Bill Pappas, Executive Vice President and Head of Global Technology and Operations, MetLife.
A company rolls out a powerful new set of AI tools. The pilot results are promising. Leaders invest in training, communications and change management. Then, reality sets in. Many employees simply don’t use the tools.
This pattern is showing up across industries. According to a July 2024 McKinsey survey, 78% of respondents reported that their companies used AI for at least one business function. However, a January 2026 Deloitte report noted that only 34% of surveyed enterprises had achieved meaningful, enterprise-wide transformation. The reality is the gap is about adoption, and it’s where the “last mile” of AI transformation either gets crossed or quietly stalls.
The last mile shows up when AI is technically deployed but not yet embedded into the way work actually gets done and baked into routines, decisions and team norms. Closing the gap is a leadership challenge that requires building confidence, setting expectations and reshaping habits so that AI becomes a trusted partner in daily work, not a tool that sits on the sidelines.
When Tools Arrive But Adoption Doesn’t
By the end of 2026, Gartner, Inc. predicts trillions of dollars will be invested in AI, including software, infrastructure, deployment and workforce upskilling. Yet in many organizations, the day after the rollout looks a lot like the day before. The tools are available, but the work hasn’t changed.
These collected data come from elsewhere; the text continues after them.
/-- Capture_DR of the debug shift register (48_debug_jtag.md R823, R824, R836); bits that are not stated are free. -/
def State.captureDebug (s : State) : State :=
  let w := Config.freeWord s.freeCtr
  if s.jtag.ir = 0b01001#5 then
    let (dcsr, s1) := s.draw.2.readDcsr
    { s1 with jtag := { s1.jtag with dbgSr := w.extractLsb' 0 1 ++ dcsr ++ 0#1 ++ 1#1 ++ w.extractLsb' 1 1 } }
  else if s.jtag.ir = 0b10000#5 then
    let s1 := if Config.clearsTrAtUpdate then s.draw.2 else s.draw.2.setLink 28 false
    { s1 with jtag := { s1.jtag with
        dbgSr := w.extractLsb' 0 1 ++ s.dbgUnit.tx ++ w.extractLsb' 1 2 ++ BitVec.ofBool s.tr, txCaptured := s.tr } }
  else
    let v := Config.freeWord (s.freeCtr + 1)
    let s1 := s.draw.2.draw.2
    { s1 with jtag := { s1.jtag with dbgSr := w.extractLsb' 0 3 ++ v ++ BitVec.ofBool s.rr } }

/-- Update_DR of the debug shift register (48_debug_jtag.md R823, R824, R836). DESIGN CHOICE: of a FLUSH and a valid write
in one scan, whose order R836 does not state, the FLUSH comes first, as its listing writes them: OV stays, and RR ends set
(log 30). -/
def State.updateDebug (s : State) : State :=
  let sr := s.jtag.dbgSr
  let s1 := { s with jtag := { s.jtag with dbgReg := sr.extractLsb' 1 35 } }
  let data := sr.extractLsb' 3 32
  if s.jtag.ir = 0b01001#5 then s1.hostDcsr data (sr.getLsbD 2) (sr.getLsbD 1)
  else if s.jtag.ir = 0b10000#5 then
    if Config.clearsTrAtUpdate && s.jtag.txCaptured then s1.setLink 28 false else s1
  else
    let d := if Config.flushIsBit1 then sr.getLsbD 2 else sr.getLsbD 1
    let flush := if Config.flushIsBit1 then sr.getLsbD 1 else sr.getLsbD 2
    let s2 := s1.setLink 29 d
    let s3 := if flush then s2.setLink 31 false else s2
    if sr.getLsbD 35 && !s.jtag.dbgReg.getLsbD 34 then
      let s4 := s3.hostRx data
      { s4 with jtag := { s4.jtag with dbgReg := 0#1 ++ s4.jtag.dbgReg.extractLsb' 0 34 } }
    else s3

/-- The parity bit of a word for LDIC: even parity (48_debug_jtag.md R828; 92_eei_decisions.md, LdicParity). -/
def evenParity (w : Word) : Bool := (List.range 32).foldl (fun p i => xor p (w.getLsbD i)) false

/-- The words of the data packets, and which have a wrong parity bit. -/
def packetWords (ps : List (BitVec 33)) : List Word := ps.map fun p => p.extractLsb' 0 32
def packetBad : List (BitVec 33) → Nat → BitVec 8
  | [], _ => 0#8
  | p :: ps, i =>
    (if p.getLsbD 32 = evenParity (p.extractLsb' 0 32) then 0#8 else 1#8 <<< i) ||| packetBad ps (i + 1)

/-- For how many TCKs after an Update_DR the packet in LDIC_SR2 is on its way (48_debug_jtag.md R826). -/
def ldicDrainTime : Nat := 15

/-- LDIC_SR2 has not drained: ldic must stay in force (48_debug_jtag.md R826; U26). -/
def Jtag.ldicBusy (j : Jtag) : Bool := decide (0 < j.ldicDrain)

/-- Update_DR of LDIC: the packet goes to LDIC_REG and LDIC_SR2 at once, and a complete function is performed
(48_debug_jtag.md R826 to R828; log 30). It must not come before the last packet is through (U26). DESIGN CHOICE: bits
[5:3] of the first packet, which R828 does not describe, have no effect (log 30). -/
def State.updateLdic (s : State) : Result :=
  let p := s.jtag.ldicSr
  let ps := s.jtag.ldicPkts ++ [p]
  let j : Jtag := { s.jtag with ldicReg := p, ldicSr2 := p, ldicDrain := ldicDrainTime }
  let hold : State := { s with jtag := { j with ldicPkts := ps } }
  let done : State := { s with jtag := { j with ldicPkts := [] } }
  if 0 < s.jtag.ldicDrain then .refused .hostProtocol
  else match ps with
  | [] => .next s
  | p :: data =>
    let va : Word := p.extractLsb' 6 27 ++ 0#5
    match (p.extractLsb' 0 3).toNat with
    | 0 => ldicApply done .invalidateLine va [] 0#8
    | 1 => ldicApply done .invalidateMini va [] 0#8
    | 2 => if data.length < 8 then .next hold else ldicApply done .loadMain va (packetWords data) (packetBad data 0)
    | 3 => if data.length < 8 then .next hold else ldicApply done .loadMini va (packetWords data) (packetBad data 0)
    | _ => .refused .hostProtocol

/-- Drive TDO (48_debug_jtag.md R815). -/
def State.tdoTo (s : State) (b : Bool) : State := { s with jtag := { s.jtag with tdo := some b } }

/-- Shift_DR: the selected register moves one bit toward TDO (48_debug_jtag.md R820 to R822). -/
def State.shiftDr (s : State) (tdi : Bool) : State :=
  let j := s.jtag
  match dataRegOf j.ir with
  | .dbgSr =>
    ({ s with jtag := { j with dbgSr := BitVec.ofBool tdi ++ j.dbgSr.extractLsb' 1 35 } }).tdoTo (j.dbgSr.getLsbD 0)
  | .ldic =>
    ({ s with jtag := { j with ldicSr := BitVec.ofBool tdi ++ j.ldicSr.extractLsb' 1 32 } }).tdoTo (j.ldicSr.getLsbD 0)
  | .ident =>
    ({ s with jtag := { j with idShift := BitVec.ofBool tdi ++ j.idShift.extractLsb' 1 31 } }).tdoTo
      (j.idShift.getLsbD 0)
  | .boundary =>
    match j.boundary with
    | [] => s.tdoTo tdi
    | b :: bs => ({ s with jtag := { j with boundary := bs ++ [tdi] } }).tdoTo b
  | .bypass => ({ s with jtag := { j with bypass := tdi } }).tdoTo j.bypass
  | .none => s

/-- Capture_DR of the selected register (48_debug_jtag.md R819, R820, R826). The cells of the boundary-scan register
take the pins' states, which are outside the model (log 32). -/
def State.captureDr (s : State) : State :=
  match dataRegOf s.jtag.ir with
  | .dbgSr => s.captureDebug
  | .ldic =>
    let s1 := s.draw.2.draw.2
    { s1 with jtag := { s1.jtag with
        ldicSr := Config.freeWord s.freeCtr ++ (Config.freeWord (s.freeCtr + 1)).extractLsb' 0 1 } }
  | .ident => { s with jtag := { s.jtag with idShift := Config.jtagIdCode } }
  | .boundary =>
    let (cells, s1) := s.drawBits s.jtag.boundary.length
    { s1 with jtag := { s.jtag with boundary := cells } }
  | .bypass => { s with jtag := { s.jtag with bypass := false } }
  | .none => s

/-- A new instruction comes into force: a private or unused code is refused, and so is leaving ldic too early
(48_debug_jtag.md R817, R818, R826; U26). DESIGN CHOICE: the packets of a function that is not complete are dropped where
ldic is left, of which the spec says nothing (log 30). -/
def State.latchIr (s : State) (ir : BitVec 5) : Result :=
  if dataRegOf ir = .none || (s.jtag.ldicBusy && ir != 0b00111#5) then .refused .hostProtocol
  else .next { s with jtag := { s.jtag with
    ir := ir, ldicPkts := if ir = 0b00111#5 then s.jtag.ldicPkts else [] } }

/-- nTRST goes low: a JTAG reset, which takes ldic out of the JTAG IR and so must not come before LDIC_SR2 has drained
(70_reset_and_hazards.md R943; 48_debug_jtag.md R826; U26). -/
def State.assertTrst (s : State) : Result := if s.jtag.ldicBusy then .refused .hostProtocol else .next s.jtagReset

/-- Update_DR of the selected register (48_debug_jtag.md R819, R822, R826): the boundary-scan cells go to their update
registers. -/
def State.updateDr (s : State) : Result :=
  match dataRegOf s.jtag.ir with
  | .dbgSr => .next s.updateDebug
  | .ldic => s.updateLdic
  | .boundary => .next { s with jtag := { s.jtag with boundaryLatch := s.jtag.boundary } }
  | .ident => .next s
  | .bypass => .next s
  | .none => .next s
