-- ==== Sys2Proof/Certificates/Slice0/Obligations.lean ====
section
/-!
DEFINITION. The statements for the provers. Their vocabulary (Completes, Frame, FlagsAre, plainData, Entered, ...) is in
Sys2Proof/Safety.lean.
-/

open Sys2Proof Sys2Proof.Machine

/-! ### Data processing -/

/-- ADD, ADC, SUB, SBC, RSB and RSC into R0 to R14 (40_data_processing.md R350, R351, R362 to R367): the wrapped result;
with S the flags, C of a subtraction being "no borrow" and V that the signed result does not fit; nothing else. -/
def Obligations.ArithmeticResult : Prop :=
  ∀ (s : State) (cond : BitVec 4) (sf : Bool) (rn rd : RegNum) (op2 : Op2),
    s.passes cond = true → op2Allowed op2 rn rd = true → rd ≠ 15#4 →
    let x := s.reg rn
    let y := (s.operand2 op2).value
    let c := bit s.flagC
    let b := 1 - c
    let gives (i : Instr) (r : Word) (carry : Bool) (exact : Int) : Prop :=
      Completes i s fun t => t.reg rd = r ∧ Advances s t ∧ Frame [rd] s t ∧
        if sf then FlagsAre r.msb (decide (r = 0#32)) carry (decide (r.toInt ≠ exact)) s t else FlagsKept s t
    gives (.add cond sf rn rd op2) (x + y) (decide (2 ^ 32 ≤ x.toNat + y.toNat)) (x.toInt + y.toInt) ∧
    gives (.adc cond sf rn rd op2) (x + y + BitVec.ofNat 32 c) (decide (2 ^ 32 ≤ x.toNat + y.toNat + c))
      (x.toInt + y.toInt + c) ∧
    gives (.sub cond sf rn rd op2) (x - y) (decide (y.toNat ≤ x.toNat)) (x.toInt - y.toInt) ∧
    gives (.sbc cond sf rn rd op2) (x - y - BitVec.ofNat 32 b) (decide (y.toNat + b ≤ x.toNat))
      (x.toInt - y.toInt - b) ∧
    gives (.rsb cond sf rn rd op2) (y - x) (decide (x.toNat ≤ y.toNat)) (y.toInt - x.toInt) ∧
    gives (.rsc cond sf rn rd op2) (y - x - BitVec.ofNat 32 b) (decide (x.toNat + b ≤ y.toNat))
      (y.toInt - x.toInt - b)

/-- AND, EOR, ORR, BIC, MOV and MVN into R0 to R14 (40_data_processing.md R350, R351, R360, R361, R372 to R375): the
result; with S, N and Z from it, C from the shifter, V kept; nothing else. -/
def Obligations.LogicalResult : Prop :=
  ∀ (s : State) (cond : BitVec 4) (sf : Bool) (rn rd : RegNum) (op2 : Op2),
    s.passes cond = true → op2Allowed op2 rn rd = true → rd ≠ 15#4 →
    let x := s.reg rn
    let y := (s.operand2 op2).value
    let gives (i : Instr) (r : Word) : Prop :=
      Completes i s fun t => t.reg rd = r ∧ Advances s t ∧ Frame [rd] s t ∧
        if sf then FlagsAre r.msb (decide (r = 0#32)) (s.operand2 op2).carry s.flagV s t else FlagsKept s t
    gives (.and cond sf rn rd op2) (x &&& y) ∧
    gives (.eor cond sf rn rd op2) (x ^^^ y) ∧
    gives (.orr cond sf rn rd op2) (x ||| y) ∧
    gives (.bic cond sf rn rd op2) (x &&& ~~~y) ∧
    gives (.mov cond sf rd op2) y ∧
    gives (.mvn cond sf rd op2) (~~~y)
One reason is simple: People are opting out. A WalkMe study of 3,750 executives and employees (via Fortune) found that nearly eight in 10 workers (registration required) are ignoring or avoiding the AI tools their companies provide. For leaders, that’s the real bottleneck. Transformation only happens when employees trust AI enough to actually use it.
The Trust Barrier Behind The Behavior
When employees avoid AI, it’s easy to assume they need more training. Often, what they need first is reassurance. The decision to use AI has become personal. It’s shaped by questions of competence, autonomy and job security.
MetLife’s 24th Annual U.S. “Employee Benefit Trends Study” (EBTS) helps quantify what many leaders are hearing anecdotally. We found that 61% of responding employees are concerned about the ethical and safety risks associated with AI, including bias, misinformation and lack of accountability. Additionally, 59% fear AI will make jobs or skills obsolete faster than opportunities will emerge, and 24% feel like they need to compete with AI at work.
These concerns aren’t “resistance to change” in the abstract. They’re a rational response to a technology that can feel opaque and, at times, threatening. That’s why many well-intended AI programs stall: Organizations focus on tools, access, governance structures and enablement but miss a more foundational requirement. Employees need to believe AI is a force multiplier for their role, not a substitute for it. Trust is what ultimately connects deployment and day-to-day adoption.
A Leadership Playbook: The Five Rs
We’ve seen that closing the last mile requires leaders to be explicit about what AI means for people. The following five commitments (the “five Rs”) are a practical way to build confidence and move from pilots to scaled adoption.
1. Reassure employees that AI’s purpose is to augment their work, not augment them out of a job. This reassurance requires more than just an announcement at an all-hands meeting. It requires consistency, specificity and proof over time.
2. Reinforce the fact that AI isn’t for everything. It needs to be used purposefully, helping minimize the time it takes to complete mundane tasks so time and energy can be reallocated to higher-judgment work, relationship building and complex problem-solving. This will also help employees realize that leadership values their skills and isn’t replacing them.
3. Reward experimentation. Make a point to publicly and positively recognize the teams that try, iterate and share their learnings. Adoption accelerates when it’s modeled and celebrated, not just expected.
4. Regulate the use of AI with clear guardrails that address employees’ concerns. AI use needs human oversight, bias mitigation and ethical accountability, and employees need to see that this is being made a priority in practice, not just policy.
5. Respond and adapt. Be intentional about collecting feedback to understand employees’ needs and tailor support to address those needs. A workforce that feels heard is far more likely to engage.
Together, these five commitments can shift the conversation from deployment to genuine adoption and from compliance to confidence.
From Access To Adoption
For the past few years, conversations around AI adoption have centered around access to tools, assuming technology alone would drive transformation. However, even the most advanced systems will stay trapped in the pilot stage unless employees are willing to use them. Humans are hardwired to resist change, so implementing new technologies is often met with skepticism or pushback.
To respond to this resistance, leaders must actively reassure, reinforce, reward, regulate and respond—empowering employees and giving them the confidence they need to fully embrace AI and translate capability into real business impact.